■ Task statement
Give the number of lines in the data below that contain "SlotOut", and only that number.

*** Opening Input data ***

/-- The loads of a bundle: LD0, then LS1 where it loads. -/
def State.bundleLoads (s : State) (e : Nat) (x : Engine) (j : Job) : LoadOut × State :=
  [Slot.ld0, Slot.ls1].foldl (fun (acc : LoadOut × State) sl =>
    match acc, x.syl sl with
    | (some (fs, ms), s), some (op, w) =>
      if memStore op then (some (fs ++ x.postModify w, ms), s)
      else match s.seLoad e x j sl op w with
        | (some (fs', ms'), s) => (some (fs ++ fs' ++ x.postModify w, ms'.foldl addMiss ms), s)
        | (none, s) => (none, s)
    | acc, _ => acc) (some ([], []), s)

/-- The data-memory granules that a slot's syllable touches: the first, and how many. -/
def Engine.slotGranules (x : Engine) (sl : Slot) : Nat × Nat :=
  match x.syl sl with
  | some (op, w) =>
    let p := x.rd_p (sylFld w 20 17)
    (p.toNat % 2 ^ 18 / 8, if p.msb then 0 else if memBytes op = 16 then 2 else 1)
  | none => (0, 0)

/-- The bank accesses of a bundle: one serves two reads of the same granule (R163). -/
def Engine.bankUses (x : Engine) : Nat :=
  let (a, n) := x.slotGranules .ld0
  let (b, m) := x.slotGranules .ls1
  let store := match x.syl .ls1 with | some (op, _) => memStore op | none => false
  n + m - (if store then 0 else min (a + n) (b + m) - max a b)

/-- The results and flags of the M slots and of slot A. -/
def Engine.alus (x : Engine) : SlotOut :=
  let m := [Slot.m0, Slot.m1, Slot.m2, Slot.m3].foldl (fun (acc : SlotOut) sl => match x.syl sl with
    | some (op, w) => bothOut acc (x.macSlot op w)
    | none => acc) ([], 0)
  match x.syl .a with
  | some (op, w) => bothOut m (x.arSlot op w)
  | none => m

/-- The bundle takes effect: loads read before the store writes (R196), results take flight, the pc moves on. -/
def State.bundleDo (s : State) (e : Nat) (j : Job) : State :=
  let x := s.engine e
  match s.bundleLoads e x j with
  | (none, s) => s.jobAbort e 7
  | (some (fs, ms), s) =>
    let s : State := match x.syl .ls1 with
      | some (op, w) => if memStore op then s.seStore e x j op w else s
      | none => s
    let alu := x.alus
    let (bs, s) : List Flight × State := match x.syl .b with
      | some (op, w) => s.bSlot e x op w
      | none => ([], s)
    let macs := [Slot.m0, Slot.m1, Slot.m2, Slot.m3].foldl (fun n sl => match x.syl sl with
      | some (op, _) => n + macCount op
      | none => n) 0
    let s := (s.chargeJob e j.tid 11 macs j.c0).chargeJob e j.tid 12 x.bankUses j.c0
    let y := s.engine e
    let y := { y with flight := x.flight ++ fs ++ alu.1 ++ bs, miss := ms }
    let y := y.locWr 0x0E (y.locRd 0x0E ||| BitVec.ofNat 32 alu.2)
    s.setEngine e ((y.goOn (x.syl .b)).advance alu.2)

/-- An annulled bundle, or an empty one: the results in flight come nearer and the pc moves on. -/
def State.bundleSkip (s : State) (e : Nat) : State :=
  s.setEngine e (((s.engine e).goOn none).advance 0)

/-- What IRET restores (R208). -/
def Engine.returned (x : Engine) : Engine :=
  { (x.locWr 0x0D (x.locRd 0x0D ||| 8)).locWr 0x0C (x.locRd 0x0C &&& 3) with pc := x.locFld 0x11 10 0 }
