/-- A word of the crossbar buffer is uncorrectable: the packet that lies in its group is discarded and counted (R415). -/
def State.xbarLose (s : State) (i : Nat) : State :=
  let s : State := { s with errs := merase s.errs (errKey 152 0 i) }
  let here (w : Waiting) : Bool := w.word / 8 == i / 8
  if s.ports.any (fun e => e.2.egress.any here) then
    let s : State := { s with ports := s.ports.map (fun e => (e.1, { e.2 with egress := e.2.egress.filter (fun w => !here w) })) }
    s.bump .MAP_XBARDROPCNT
  else s

/-- A word of an array that the scrubber finds uncorrectable (R415). A plan word that is to come is judged when it becomes
current (R417). -/
def State.scrubBad (s : State) (n sub i : Nat) : State :=
  if n < 32 then
    match (mgetD (s.chan (n - 16)).md (mdSet (i / 8)) .empty).find (fun e => e.line == i / 8) with
    | some (_, e) => if e.dirty then s.freeze (n - 16) .mdUncorrectable (some (i / 8 * 128)) else s.arrUncorr 0x02 n sub i 0
    | none => s.arrUncorr 0x02 n sub i 0
  else if n < 64 then s.scrubCache (8 * (n - 32) + sub % 8) (sub / 8) i 0
  else if n < 96 then s.scrubLlc (8 * (n - 64) + sub % 8) sub i
  else if n < 112 then
    let e := 8 * (n - 96) + sub % 8
    if sub / 8 = 0 then (s.dmemRead e i 0).2.2
    else if sub / 8 < 3 then (s.progRead e (sub / 8) i 0).2.2
    else
      let x := s.engine e
      (s.setEngine e { x with cache := [] }).arrUncorr 0x02 n sub i 0
  else if n = 152 then s.xbarLose i
  else if n = 148 then s.lockstepFail true 0
  else if n = 150 then s
  else if n = 149 then s.lockstepFail false 0
  else s.arrCorrect n sub i 0

/-- The size of an array of a target other than DRAM in units of R418: 64-byte groups (R36, R103, R162 to R166, R232, R247,
R293, R348, R402, R449; a plan table counts both its banks), or microwords (R320). -/
def arrayUnits (n sub : Nat) : Nat :=
  let k := sub / 8
  if n < 32 then (if sub = 0 then 8704 + Config.scrubUnits n sub else 0)
  else if n < 64 then (if k < 2 then 1024 else if k = 2 then 32768 else if k < 6 then Config.scrubUnits n sub else 0)
  else if n < 96 then (if k = 0 then 24576 + Config.scrubUnits n sub else if k = 1 then Config.scrubUnits n sub else 0)
  else if n < 112 then (if k = 0 then 4096 else if k < 3 then 1024 else if k = 3 then 512 else 0)
  else if n < 148 then (if sub < 2 then 16384 else 0)
  else if n = 148 then (if sub = 0 then 32768 else 0)
  else if n = 149 then (if sub = 0 then 16384 else 0)
  else if n = 150 then (if sub < 6 then 32768 else 0)
  else if n = 151 then (if sub = 0 then 512 else 0)
  else if n = 152 then (if sub = 0 then 589824 else 0)
  else if n = 153 then (if sub < 4 then Config.scrubUnits n sub else 0)
  else 0

/-- The array and the unit in it that a unit of a target names: the arrays lie end to end in the order of SUB. -/
def unitPlace (n : Nat) : Nat → Nat → Nat → Option (Nat × Nat)
  | 0, _, _ => none
  | f + 1, sub, u =>
    if u < arrayUnits n sub then some (sub, u) else unitPlace n f (sub + 1) (u - arrayUnits n sub)

/-- A group of words of an array is read (R414, R415, R420). -/
def State.scrubWords (s : State) (n sub g : Nat) : State :=
  let ks := (s.errs.map (fun e => e.1)).filter (fun k => k / 2 ^ 40 == n && k / 2 ^ 32 % 2 ^ 8 == sub && k % 2 ^ 32 / 8 == g)
  ks.foldl (fun s k =>
    let i := k % 2 ^ 32
    match s.arrJudge n sub i with
    | (.corrected, s) => s.arrCorrect n sub i 0
    | (.uncorrectable, s) => s.scrubBad n sub i
    | (_, s) => s) s

/-- A microword of the active bank (SUB 0) or of the shadow bank is read (R322); an uncorrectable shadow word has no
outcome of its own. -/
def State.scrubStore (s : State) (n sub i : Nat) : State :=
  if sub = 0 then (if s.flag F.LE_STAT_HALTED n then s else (s.ucFetch n i).2)
  else
    let a := s.leBank n
    let y := (s.le n).word (1 - a) i
    if y.bad = 1 then (s.ucPut n (1 - a) i y.w).bump .LE_CSCECNT n else s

*** Closing Input data ***

■ Solution
2